◆ Task prompt
All entries must be returned precisely as they appear.

Stored data entries
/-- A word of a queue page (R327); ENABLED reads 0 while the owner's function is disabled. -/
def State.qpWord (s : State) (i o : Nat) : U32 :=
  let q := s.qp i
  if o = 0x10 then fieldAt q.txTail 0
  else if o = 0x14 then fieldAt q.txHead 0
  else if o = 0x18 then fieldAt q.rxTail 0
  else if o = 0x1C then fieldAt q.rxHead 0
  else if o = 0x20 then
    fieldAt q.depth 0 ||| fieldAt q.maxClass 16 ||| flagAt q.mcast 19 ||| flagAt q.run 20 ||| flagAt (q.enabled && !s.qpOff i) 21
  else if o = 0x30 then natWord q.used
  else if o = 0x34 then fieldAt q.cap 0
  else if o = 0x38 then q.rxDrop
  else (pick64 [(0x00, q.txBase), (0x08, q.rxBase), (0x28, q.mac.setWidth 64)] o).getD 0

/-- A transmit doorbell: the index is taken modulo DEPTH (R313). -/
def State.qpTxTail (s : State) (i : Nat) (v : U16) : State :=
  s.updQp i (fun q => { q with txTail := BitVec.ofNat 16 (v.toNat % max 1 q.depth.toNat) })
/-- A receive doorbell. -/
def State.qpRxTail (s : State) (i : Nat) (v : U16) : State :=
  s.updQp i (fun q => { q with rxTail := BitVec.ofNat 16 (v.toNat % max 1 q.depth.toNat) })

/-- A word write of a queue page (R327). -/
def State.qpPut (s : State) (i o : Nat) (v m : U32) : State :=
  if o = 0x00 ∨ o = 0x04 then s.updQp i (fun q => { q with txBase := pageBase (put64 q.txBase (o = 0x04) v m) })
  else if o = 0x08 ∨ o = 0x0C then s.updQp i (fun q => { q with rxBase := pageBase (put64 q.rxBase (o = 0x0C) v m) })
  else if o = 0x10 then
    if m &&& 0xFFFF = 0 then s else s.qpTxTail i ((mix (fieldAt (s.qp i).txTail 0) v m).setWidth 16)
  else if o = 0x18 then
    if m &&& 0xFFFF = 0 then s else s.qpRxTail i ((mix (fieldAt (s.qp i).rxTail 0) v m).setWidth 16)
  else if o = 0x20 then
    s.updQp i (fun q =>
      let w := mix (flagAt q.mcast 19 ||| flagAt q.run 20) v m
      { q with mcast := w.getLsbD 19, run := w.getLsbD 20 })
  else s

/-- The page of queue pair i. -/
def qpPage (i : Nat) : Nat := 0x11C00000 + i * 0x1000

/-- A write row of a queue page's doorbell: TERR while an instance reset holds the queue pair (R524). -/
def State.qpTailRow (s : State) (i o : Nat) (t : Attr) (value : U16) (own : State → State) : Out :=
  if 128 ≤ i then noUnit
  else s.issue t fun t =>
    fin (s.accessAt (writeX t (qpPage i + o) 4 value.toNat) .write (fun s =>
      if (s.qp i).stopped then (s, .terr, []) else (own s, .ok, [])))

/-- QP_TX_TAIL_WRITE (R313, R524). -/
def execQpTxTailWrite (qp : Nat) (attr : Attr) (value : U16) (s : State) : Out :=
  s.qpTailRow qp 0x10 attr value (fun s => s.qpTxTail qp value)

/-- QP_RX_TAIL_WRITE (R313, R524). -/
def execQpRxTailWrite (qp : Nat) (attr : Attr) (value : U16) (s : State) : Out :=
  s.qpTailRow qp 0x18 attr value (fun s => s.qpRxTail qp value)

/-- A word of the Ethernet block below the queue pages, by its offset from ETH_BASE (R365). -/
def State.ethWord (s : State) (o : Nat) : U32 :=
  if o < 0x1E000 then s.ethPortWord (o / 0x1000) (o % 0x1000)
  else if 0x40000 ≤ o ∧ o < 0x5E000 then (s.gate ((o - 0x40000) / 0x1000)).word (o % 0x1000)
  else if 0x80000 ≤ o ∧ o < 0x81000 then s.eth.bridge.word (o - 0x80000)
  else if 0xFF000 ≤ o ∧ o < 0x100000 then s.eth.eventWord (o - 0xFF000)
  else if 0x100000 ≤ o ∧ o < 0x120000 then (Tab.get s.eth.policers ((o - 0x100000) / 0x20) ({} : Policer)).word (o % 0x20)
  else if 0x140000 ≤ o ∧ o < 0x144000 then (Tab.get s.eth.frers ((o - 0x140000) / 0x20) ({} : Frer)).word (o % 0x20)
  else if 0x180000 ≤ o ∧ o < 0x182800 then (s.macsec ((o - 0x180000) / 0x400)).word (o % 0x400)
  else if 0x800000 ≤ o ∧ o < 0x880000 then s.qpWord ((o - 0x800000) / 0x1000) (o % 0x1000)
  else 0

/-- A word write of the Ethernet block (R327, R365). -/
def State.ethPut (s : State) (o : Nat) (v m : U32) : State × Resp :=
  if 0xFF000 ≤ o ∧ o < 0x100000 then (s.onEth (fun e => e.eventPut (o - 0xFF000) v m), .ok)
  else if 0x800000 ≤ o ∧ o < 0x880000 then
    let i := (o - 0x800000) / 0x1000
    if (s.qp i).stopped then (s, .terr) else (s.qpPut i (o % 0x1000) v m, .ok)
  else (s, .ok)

◆ Response to this task
/-- A word of a queue page (R327); ENABLED reads 0 while the owner's function is disabled. -/
def State.qpWord (s : State) (i o : Nat) : U32 :=
  let q := s.qp i
  if o = 0x10 then fieldAt q.txTail 0
  else if o = 0x14 then fieldAt q.txHead 0
  else if o = 0x18 then fieldAt q.rxTail 0
  else if o = 0x1C then fieldAt q.rxHead 0
  else if o = 0x20 then
    fieldAt q.depth 0 ||| fieldAt q.maxClass 16 ||| flagAt q.mcast 19 ||| flagAt q.run 20 ||| flagAt (q.enabled && !s.qpOff i) 21
  else if o = 0x30 then natWord q.used
  else if o = 0x34 then fieldAt q.cap 0
  else if o = 0x38 then q.rxDrop
  else (pick64 [(0x00, q.txBase), (0x08, q.rxBase), (0x28, q.mac.setWidth 64)] o).getD 0

/-- A transmit doorbell: the index is taken modulo DEPTH (R313). -/
def State.qpTxTail (s : State) (i : Nat) (v : U16) : State :=
  s.updQp i (fun q => { q with txTail := BitVec.ofNat 16 (v.toNat % max 1 q.depth.toNat) })
/-- A receive doorbell. -/
def State.qpRxTail (s : State) (i : Nat) (v : U16) : State :=
  s.updQp i (fun q => { q with rxTail := BitVec.ofNat 16 (v.toNat % max 1 q.depth.toNat) })

/-- A word write of a queue page (R327). -/
def State.qpPut (s : State) (i o : Nat) (v m : U32) : State :=
  if o = 0x00 ∨ o = 0x04 then s.updQp i (fun q => { q with txBase := pageBase (put64 q.txBase (o = 0x04) v m) })
  else if o = 0x08 ∨ o = 0x0C then s.updQp i (fun q => { q with rxBase := pageBase (put64 q.rxBase (o = 0x0C) v m) })
  else if o = 0x10 then
    if m &&& 0xFFFF = 0 then s else s.qpTxTail i ((mix (fieldAt (s.qp i).txTail 0) v m).setWidth 16)
  else if o = 0x18 then
    if m &&& 0xFFFF = 0 then s else s.qpRxTail i ((mix (fieldAt (s.qp i).rxTail 0) v m).setWidth 16)
  else if o = 0x20 then
    s.updQp i (fun q =>
      let w := mix (flagAt q.mcast 19 ||| flagAt q.run 20) v m
      { q with mcast := w.getLsbD 19, run := w.getLsbD 20 })
  else s

/-- The page of queue pair i. -/
def qpPage (i : Nat) : Nat := 0x11C00000 + i * 0x1000

/-- A write row of a queue page's doorbell: TERR while an instance reset holds the queue pair (R524). -/
def State.qpTailRow (s : State) (i o : Nat) (t : Attr) (value : U16) (own : State → State) : Out :=
  if 128 ≤ i then noUnit
  else s.issue t fun t =>
    fin (s.accessAt (writeX t (qpPage i + o) 4 value.toNat) .write (fun s =>
      if (s.qp i).stopped then (s, .terr, []) else (own s, .ok, [])))

/-- QP_TX_TAIL_WRITE (R313, R524). -/
def execQpTxTailWrite (qp : Nat) (attr : Attr) (value : U16) (s : State) : Out :=
  s.qpTailRow qp 0x10 attr value (fun s => s.qpTxTail qp value)

/-- QP_RX_TAIL_WRITE (R313, R524). -/
def execQpRxTailWrite (qp : Nat) (attr : Attr) (value : U16) (s : State) : Out :=
  s.qpTailRow qp 0x18 attr value (fun s => s.qpRxTail qp value)

/-- A word of the Ethernet block below the queue pages, by its offset from ETH_BASE (R365). -/
def State.ethWord (s : State) (o : Nat) : U32 :=
  if o < 0x1E000 then s.ethPortWord (o / 0x1000) (o % 0x1000)
  else if 0x40000 ≤ o ∧ o < 0x5E000 then (s.gate ((o - 0x40000) / 0x1000)).word (o % 0x1000)
  else if 0x80000 ≤ o ∧ o < 0x81000 then s.eth.bridge.word (o - 0x80000)
  else if 0xFF000 ≤ o ∧ o < 0x100000 then s.eth.eventWord (o - 0xFF000)
  else if 0x100000 ≤ o ∧ o < 0x120000 then (Tab.get s.eth.policers ((o - 0x100000) / 0x20) ({} : Policer)).word (o % 0x20)
  else if 0x140000 ≤ o ∧ o < 0x144000 then (Tab.get s.eth.frers ((o - 0x140000) / 0x20) ({} : Frer)).word (o % 0x20)
  else if 0x180000 ≤ o ∧ o < 0x182800 then (s.macsec ((o - 0x180000) / 0x400)).word (o % 0x400)
  else if 0x800000 ≤ o ∧ o < 0x880000 then s.qpWord ((o - 0x800000) / 0x1000) (o % 0x1000)
  else 0

/-- A word write of the Ethernet block (R327, R365). -/
def State.ethPut (s : State) (o : Nat) (v m : U32) : State × Resp :=
  if 0xFF000 ≤ o ∧ o < 0x100000 then (s.onEth (fun e => e.eventPut (o - 0xFF000) v m), .ok)
  else if 0x800000 ≤ o ∧ o < 0x880000 then
    let i := (o - 0x800000) / 0x1000
    if (s.qp i).stopped then (s, .terr) else (s.qpPut i (o % 0x1000) v m, .ok)
  else (s, .ok)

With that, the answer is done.